**Saved entries:**
/-- A load whose every fault is the instruction's own: a fenced tile's RESPF is not deferred (R82, R362, R366). -/
def State.loadNow (s : State) (as : List (Addr × Nat)) (align : Nat := 1) : Try Got :=
  match ((s.checkAll .r align as).toOption.getD []).find? fun e => s.deadTile e.2 with
  | some e => if s.trails then s.loadMany as align else .error (.trap cRESPF e.1)
  | none => s.loadMany as align

/-- The parts of a load that bind as its result returns rather than when it issued, at the machine's choice (R226, R229). -/
def Unbound.now (u : Unbound) (s : State) : List (Nat × Nat × Nat) :=
  ((List.range u.parts.length).filter fun i => Config.freeChoice s.fresh (2 ^ 70 + 1 + i)).filterMap fun i =>
    (u.parts[i]?).filter fun q => !anyPoison s.poison q.1 q.2.1

/-- The accesses of parts of a load. -/
def partPieces (qs : List (Nat × Nat × Nat)) : List Piece := qs.map fun q => { spot := { place := .pa q.1 }, n := q.2.1 }

/-- The value of a load's destination with parts of it as the tile sees them now. -/
def State.rebind (s : State) (t : Nat) (u : Unbound) (qs : List (Nat × Nat × Nat)) (v : Vec) : Vec :=
  let v := qs.foldl (fun v q => putBytes v q.2.2 (bytesBy (s.tileLine t) q.1 q.2.1)) v
  match u.ext with
  | some sz => ofWord (extend sz (v.toNat % 2 ^ (8 * szBytes sz)))
  | none => v

/-- A load that is not bound yet binds (R225, R226, R229): none while the line of a part that binds now cannot be had. -/
def State.bindLoad (s : State) (k : Key) (p : Pend) : Option State :=
  match p.load with
  | none => some s
  | some u =>
    let qs := u.now s
    let ps := partPieces qs
    let t := s.fillLoads k.t (s.getCtx k.t k.c).pid ps
    if t.sealedIn ps || t.missHeld k.t ps then none
    else some (({ t with fresh := t.fresh + 1 } : State).modThread k fun x => x.modPend p.id fun p =>
      { p with load := none, dests := p.dests.map fun d => { d with v := t.rebind k.t u qs d.v } })

/-! ### Stores -/

/-- No pending bytes of the tile's die are still to be performed at a scope, of its own stores, nor, at device scope and beyond, of those
that its threads may have read there (R223, R239). -/
def State.pendPerformed (s : State) (t scope : Nat) : Bool :=
  (s.getDie (dieOf t)).pendB.all fun x => if x.merge then x.tile != t else scope < 3

/-- Every store and RED of the tile is performed at a scope (R238). -/
def State.performedAt (s : State) (t scope : Nat) : Bool :=
  s.dieDrained t && s.pendPerformed t scope && s.reds.all fun r => r.tile != t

**What you are asked to do:** With the line holding "def partPieces (qs" as the first and the line holding "### Stores -/" as the last, set down that range of the entries above exactly, and nothing else.

**Solution for this task:**
def partPieces (qs : List (Nat × Nat × Nat)) : List Piece := qs.map fun q => { spot := { place := .pa q.1 }, n := q.2.1 }

/-- The value of a load's destination with parts of it as the tile sees them now. -/
def State.rebind (s : State) (t : Nat) (u : Unbound) (qs : List (Nat × Nat × Nat)) (v : Vec) : Vec :=
  let v := qs.foldl (fun v q => putBytes v q.2.2 (bytesBy (s.tileLine t) q.1 q.2.1)) v
  match u.ext with
  | some sz => ofWord (extend sz (v.toNat % 2 ^ (8 * szBytes sz)))
  | none => v

/-- A load that is not bound yet binds (R225, R226, R229): none while the line of a part that binds now cannot be had. -/
def State.bindLoad (s : State) (k : Key) (p : Pend) : Option State :=
  match p.load with
  | none => some s
  | some u =>
    let qs := u.now s
    let ps := partPieces qs
    let t := s.fillLoads k.t (s.getCtx k.t k.c).pid ps
    if t.sealedIn ps || t.missHeld k.t ps then none
    else some (({ t with fresh := t.fresh + 1 } : State).modThread k fun x => x.modPend p.id fun p =>
      { p with load := none, dests := p.dests.map fun d => { d with v := t.rebind k.t u qs d.v } })

/-! ### Stores -/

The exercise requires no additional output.